It seems that the potential inside your surface is indeed not constant.
I faintly remember that a charge distrubition on a surface with varying curvature is not constant, but I am not sure.

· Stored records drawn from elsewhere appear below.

-- ==== Sys2Proof/Proofs/Invariants.lean ====
section
/-! SUPPORT. The step invariants O56 to O58 speak of (Safety.lean), taken together: what a change of one table asks, then one
lemma for each operation of the model, in the order of the model's files. `l.holds` is one of the invariants; `op_keeps` says
that the operation keeps each of them. -/
namespace Sys2Proof.Machine

/-- The invariants, by name. -/
inductive Law
  | tables | keys | active | records | figures

def Law.holds : Law → State → Prop
  | .tables => TablesBounded
  | .keys => KeysDistinct
  | .active => OneActive
  | .records => RecordsWhole
  | .figures => FiguresWithin

/-- What the invariants read of an order. -/
def Order.face (o : Order) : Nat × Bool × List Component × Nat :=
  (o.id, decide (o.state = .active), o.formula, o.runMass)

/-- What the invariants read of a state. -/
structure Vital where
  power        : Power
  params       : Params
  millTime     : Option Nat
  orders       : List (Nat × Bool × List Component × Nat)
  trucks       : List Nat
  peers        : Nat
  reservations : List Reservation
  inbound      : Nat
  queued       : Nat
  faults       : List (FaultKey × Nat)
  doses        : List Nat
  bins         : List Nat
  channels     : List (Nat × Nat × Nat)
  bays         : List BayTimer
  inFlight     : Nat
  grinder      : Nat
  presser      : Nat
  valve        : Nat

def State.vital (s : State) : Vital :=
  { power := s.power, params := s.params, millTime := s.millTime, orders := s.slots.map Order.face
    trucks := s.trucks.map Truck.truck, peers := s.peers.length, reservations := s.reservations
    inbound := s.rx.inbound.length, queued := s.tx.length, faults := s.faults.map (fun r => (r.key, r.count))
    doses := (dosesOf s).map Dose.position, bins := s.bins.map BinEntry.bin
    channels := s.channels.map (fun c => (c.number, c.inFlight, c.fMax)), bays := s.bays
    inFlight := s.bagger.inFlight, grinder := s.train.grinder.speed, presser := s.train.presser.speed
    valve := s.train.steam.valve }

/-- An invariant, as it reads the vital part of a state. -/
def Law.asks : Law → Vital → Prop
  | .tables => fun v => v.orders.length ≤ 24 ∧ v.trucks.length ≤ 12 ∧ v.peers ≤ 64 ∧ v.reservations.length ≤ 64
      ∧ v.inbound ≤ 4 ∧ v.queued ≤ 8
  | .keys => fun v => (v.orders.map Prod.fst).Nodup ∧ v.trucks.Nodup ∧ (v.faults.map Prod.fst).Nodup
      ∧ (v.reservations.map Reservation.code).Nodup ∧ v.doses.Nodup
      ∧ ∀ o ∈ v.orders, (o.2.2.1.map Component.code).Nodup
  | .active => fun v => ∀ x ∈ v.orders, ∀ y ∈ v.orders, x.2.1 = true → y.2.1 = true → x.1 = y.1
  | .records => fun v => v.bins = (List.range 48).map (fun k => k + 1)
      ∧ v.channels.map Prod.fst = (List.range 12).map (fun k => k + 1) ∧ v.bays.length = 4
  | .figures => fun v => (∀ c ∈ v.channels, c.2.1 ≤ c.2.2) ∧ v.inFlight ≤ v.params.baggerFMax
      ∧ v.grinder ≤ 1000 ∧ v.presser ≤ 1000 ∧ v.valve ≤ 1000
      ∧ v.params.grinder.startSpeed ≤ 1000 ∧ v.params.press.startSpeed ≤ 1000 ∧ v.params.holdDuration ≤ 600
      ∧ (∀ b ∈ v.bays, b.remaining ≤ 600) ∧ (∀ r ∈ v.faults, 1 ≤ r.2 ∧ r.2 ≤ 255)
      ∧ (∀ e ∈ v.params.matrix, e ≤ 2) ∧ (∀ t, v.millTime = some t → t ≤ 86399)
      ∧ (∀ o ∈ v.orders, 0 < o.2.2.2) ∧ (v.power = .running → 0 < v.params.batchSize)

/-- The invariants read the vital part of a state alone. -/
theorem Law.holds_iff (l : Law) (s : State) : l.holds s ↔ l.asks s.vital := by
  cases l <;>
    simp [Law.holds, Law.asks, TablesBounded, KeysDistinct, OneActive, RecordsWhole, FiguresWithin, State.vital,
      Order.face, Function.comp_def]

variable {l : Law} {s u : State}

theorem Law.congr (h : l.holds s) (e : u.vital = s.vital) : l.holds u := by
  rw [Law.holds_iff] at h ⊢
  rwa [e]


/-! ### What a change of one table asks -/

theorem keeps_tx {t : List OutEntry} (ht : s.tx.length ≤ 8 → t.length ≤ 8) (h : l.holds s) :
    l.holds { s with tx := t } := by
  cases l with
  | tables =>
    obtain ⟨h1, h2, h3, h4, h5, h6⟩ := h
    exact ⟨h1, h2, h3, h4, h5, ht h6⟩
  | _ => exact h

theorem keeps_inbound {r : Receiver} (hr : s.rx.inbound.length ≤ 4 → r.inbound.length ≤ 4) (h : l.holds s) :
    l.holds { s with rx := r } := by
  cases l with
  | tables =>
    obtain ⟨h1, h2, h3, h4, h5, h6⟩ := h
    exact ⟨h1, h2, h3, h4, hr h5, h6⟩
  | _ => exact h

theorem keeps_peers {p : List PeerDraw} (hp : s.peers.length ≤ 64 → p.length ≤ 64) (h : l.holds s) :
    l.holds { s with peers := p } := by
  cases l with
  | tables =>
    obtain ⟨h1, h2, h3, h4, h5, h6⟩ := h
    exact ⟨h1, h2, hp h3, h4, h5, h6⟩
  | _ => exact h

theorem keeps_reservations {r : List Reservation} (hl : s.reservations.length ≤ 64 → r.length ≤ 64)
    (hn : (s.reservations.map Reservation.code).Nodup → (r.map Reservation.code).Nodup) (h : l.holds s) :
    l.holds { s with reservations := r } := by
  cases l with
  | tables =>
    obtain ⟨h1, h2, h3, h4, h5, h6⟩ := h
    exact ⟨h1, h2, h3, hl h4, h5, h6⟩
  | keys =>
    obtain ⟨h1, h2, h3, h4, h5, h6⟩ := h
    exact ⟨h1, h2, h3, hn h4, h5, h6⟩
  | _ => exact h

theorem keeps_trucks {t : List Truck} (hl : l = .tables → s.trucks.length ≤ 12 → t.length ≤ 12)
    (hn : (s.trucks.map Truck.truck).Nodup → (t.map Truck.truck).Nodup) (h : l.holds s) :
    l.holds { s with trucks := t } := by
  cases l with
  | tables =>
    obtain ⟨h1, h2, h3, h4, h5, h6⟩ := h
    exact ⟨h1, hl rfl h2, h3, h4, h5, h6⟩
  | keys =>
    obtain ⟨h1, h2, h3, h4, h5, h6⟩ := h
    exact ⟨h1, hn h2, h3, h4, h5, h6⟩
  | _ => exact h

/-- Orders leave the book, or change but for their id, formula and run mass. -/
theorem keeps_slots_of {os : List Order} (hl : os.length ≤ s.slots.length)
    (hid : (os.map Order.id).Sublist (s.slots.map Order.id))
    (ho : ∀ o ∈ os, ∃ x ∈ s.slots, x.formula = o.formula ∧ x.runMass = o.runMass)
    (ha : OneActive s → OneActive { s with slots := os }) (h : l.holds s) : l.holds { s with slots := os } := by
  cases l with
  | tables =>
    obtain ⟨h1, h2, h3, h4, h5, h6⟩ := h
    exact ⟨hl.trans h1, h2, h3, h4, h5, h6⟩
  | keys =>
    obtain ⟨h1, h2, h3, h4, h5, h6⟩ := h
    refine ⟨hid.nodup h1, h2, h3, h4, h5, fun o hm => ?_⟩
    obtain ⟨x, hx, hf, -⟩ := ho o hm
    exact hf ▸ h6 x hx
  | active => exact ha h
  | records => exact h
  | figures =>
    obtain ⟨h1, h2, h3, h4, h5, h6, h7, h8, h9, h10, h11, h12, h13, h14⟩ := h
    refine ⟨h1, h2, h3, h4, h5, h6, h7, h8, h9, h10, h11, h12, fun o hm => ?_, h14⟩
    obtain ⟨x, hx, -, hr⟩ := ho o hm
    exact hr ▸ h13 x hx

/-- The same, where no order becomes ACTIVE. -/
theorem keeps_slots {os : List Order} (hl : os.length ≤ s.slots.length)
    (hid : (os.map Order.id).Sublist (s.slots.map Order.id))
    (ho : ∀ o ∈ os, ∃ x ∈ s.slots, x.id = o.id ∧ x.formula = o.formula ∧ x.runMass = o.runMass
      ∧ (o.state = .active → x.state = .active)) (h : l.holds s) : l.holds { s with slots := os } := by
  refine keeps_slots_of hl hid (fun o hm => ?_) (fun h a ha b hb haa hba => ?_) h
  · obtain ⟨x, hx, -, hf, hr, -⟩ := ho o hm
    exact ⟨x, hx, hf, hr⟩
  · obtain ⟨x, hx, hxi, -, -, hxa⟩ := ho a ha
    obtain ⟨y, hy, hyi, -, -, hya⟩ := ho b hb
    exact hxi ▸ hyi ▸ h x hx y hy (hxa haa) (hya hba)

/-- A change of an order that leaves its id, formula and run mass and does not make it ACTIVE. -/
def Order.TameAt (f : Order → Order) (o : Order) : Prop :=
  (f o).id = o.id ∧ (f o).formula = o.formula ∧ (f o).runMass = o.runMass ∧ ((f o).state = .active → o.state = .active)

def Order.Tame (f : Order → Order) : Prop := ∀ o, Order.TameAt f o

theorem keeps_slots_map {f : Order → Order} (hf : ∀ o ∈ s.slots, Order.TameAt f o) (h : l.holds s) :
    l.holds { s with slots := s.slots.map f } := by
  refine keeps_slots (by simp) ?_ (fun o ho => ?_) h
  · have he : s.slots.map (Order.id ∘ f) = s.slots.map Order.id := List.map_congr_left (fun o ho => (hf o ho).1)
    rw [List.map_map, he]
  · obtain ⟨x, hx, rfl⟩ := List.mem_map.1 ho
    obtain ⟨hi, hm, hr, ha⟩ := hf x hx
    exact ⟨x, hx, hi.symm, hm.symm, hr.symm, ha⟩

theorem keeps_slots_filter (p : Order → Bool) (h : l.holds s) : l.holds { s with slots := s.slots.filter p } :=
  keeps_slots (List.length_filter_le _ _) (List.filter_sublist.map _)
    (fun o ho => ⟨o, (List.mem_filter.1 ho).1, rfl, rfl, rfl, fun h => h⟩) h

/-- One change of an order or another, by a test of the order. -/
theorem Order.Tame.ite {f g : Order → Order} {c : Order → Prop} [DecidablePred c] (hf : Order.Tame f)
    (hg : Order.Tame g) : Order.Tame (fun o => if c o then f o else g o) := by
  intro o
  unfold Order.TameAt
  dsimp only
  split
  · exact hf o
  · exact hg o

theorem Order.tame_id : Order.Tame (fun o => o) := fun _ => ⟨rfl, rfl, rfl, fun h => h⟩

theorem updOrder_keeps (id : Nat) {f : Order → Order} (hf : Order.Tame f) (h : l.holds s) :
    l.holds (updOrder id f s) := keeps_slots_map (fun o _ => hf.ite Order.tame_id o) h

theorem bumpFault_keys (k : FaultKey) (reference now : Option Nat) (rs : List FaultRecord) :
    (bumpFault k reference now rs).map FaultRecord.key =
      if k ∈ rs.map FaultRecord.key then rs.map FaultRecord.key else rs.map FaultRecord.key ++ [k] := by
  induction rs with
  | nil => simp [bumpFault]
  | cons r rs ih =>
    unfold bumpFault
    by_cases hr : r.key = k
    · simp [hr]
    · simp only [hr, if_false, List.map_cons, ih, List.mem_cons, Ne.symm hr, false_or]
      split <;> simp

theorem bumpFault_counts (k : FaultKey) (reference now : Option Nat) (rs : List FaultRecord)
    (h : ∀ r ∈ rs, 1 ≤ r.count ∧ r.count ≤ 255) : ∀ r ∈ bumpFault k reference now rs, 1 ≤ r.count ∧ r.count ≤ 255 := by
  induction rs with
  | nil => simp [bumpFault]
  | cons q qs ih =>
    have hq := h q (by simp)
    have ih := ih (fun r hr => h r (by simp [hr]))
    unfold bumpFault
    intro r hr
    split at hr
    · rcases List.mem_cons.1 hr with rfl | hr
      · dsimp only; omega
      · exact h r (by simp [hr])
    · rcases List.mem_cons.1 hr with rfl | hr
      · exact hq
      · exact ih r hr

theorem keeps_bump (k : FaultKey) (reference now : Option Nat) (h : l.holds s) :
    l.holds { s with faults := bumpFault k reference now s.faults } := by
  cases l with
  | keys =>
    obtain ⟨h1, h2, h3, h4, h5, h6⟩ := h
    refine ⟨h1, h2, ?_, h4, h5, h6⟩
    rw [bumpFault_keys]
    split
    · exact h3
    · rename_i hk
      exact List.nodup_append.2 ⟨h3, by simp, fun x hx y hy e => hk (by simp_all)⟩
  | figures =>
    obtain ⟨h1, h2, h3, h4, h5, h6, h7, h8, h9, h10, h11, h12, h13, h14⟩ := h
    exact ⟨h1, h2, h3, h4, h5, h6, h7, h8, h9, bumpFault_counts _ _ _ _ h10, h11, h12, h13, h14⟩
  | _ => exact h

Look at ( I exchanged x and z )
xx = {Cos[phi] Sin[th], Sin[phi] Sin[th], 2 Cos[th]};
xx[[1]]^2 + xx[[2]]^2 + xx[[3]]^2/4 // Simplify
ParametricPlot3D[xx, {phi, 0, 2 Pi}, {th, 0, Pi}]
and
e1 = D[xx, th];
e2 = D[xx, phi];
df1 = Cross[e1, e2];
df2 = FullSimplify[Sqrt[df1.df1]]
dd1 = xx - {x, y, z};
dd2 = Sqrt[dd1.dd1] // FullSimplify
Then
pot[x_, y_, z_] :=
NIntegrate[Sqrt[(5 - 3 Cos[2 th]) Sin[th]^2]/Sqrt[2]/
Sqrt[(z - 2 Cos[th])^2 + (x - Cos[phi] Sin[th])^2 + (y -
Sin[phi] Sin[th])^2],
{phi, 0, 2 Pi}, {th, 0, Pi}]
Obviously the potential calculated in this manner is not constant:
ppot = Table[pot[x, 0, 0], {x, -2.5, 2.5, .09}];
ListLinePlot[ppot]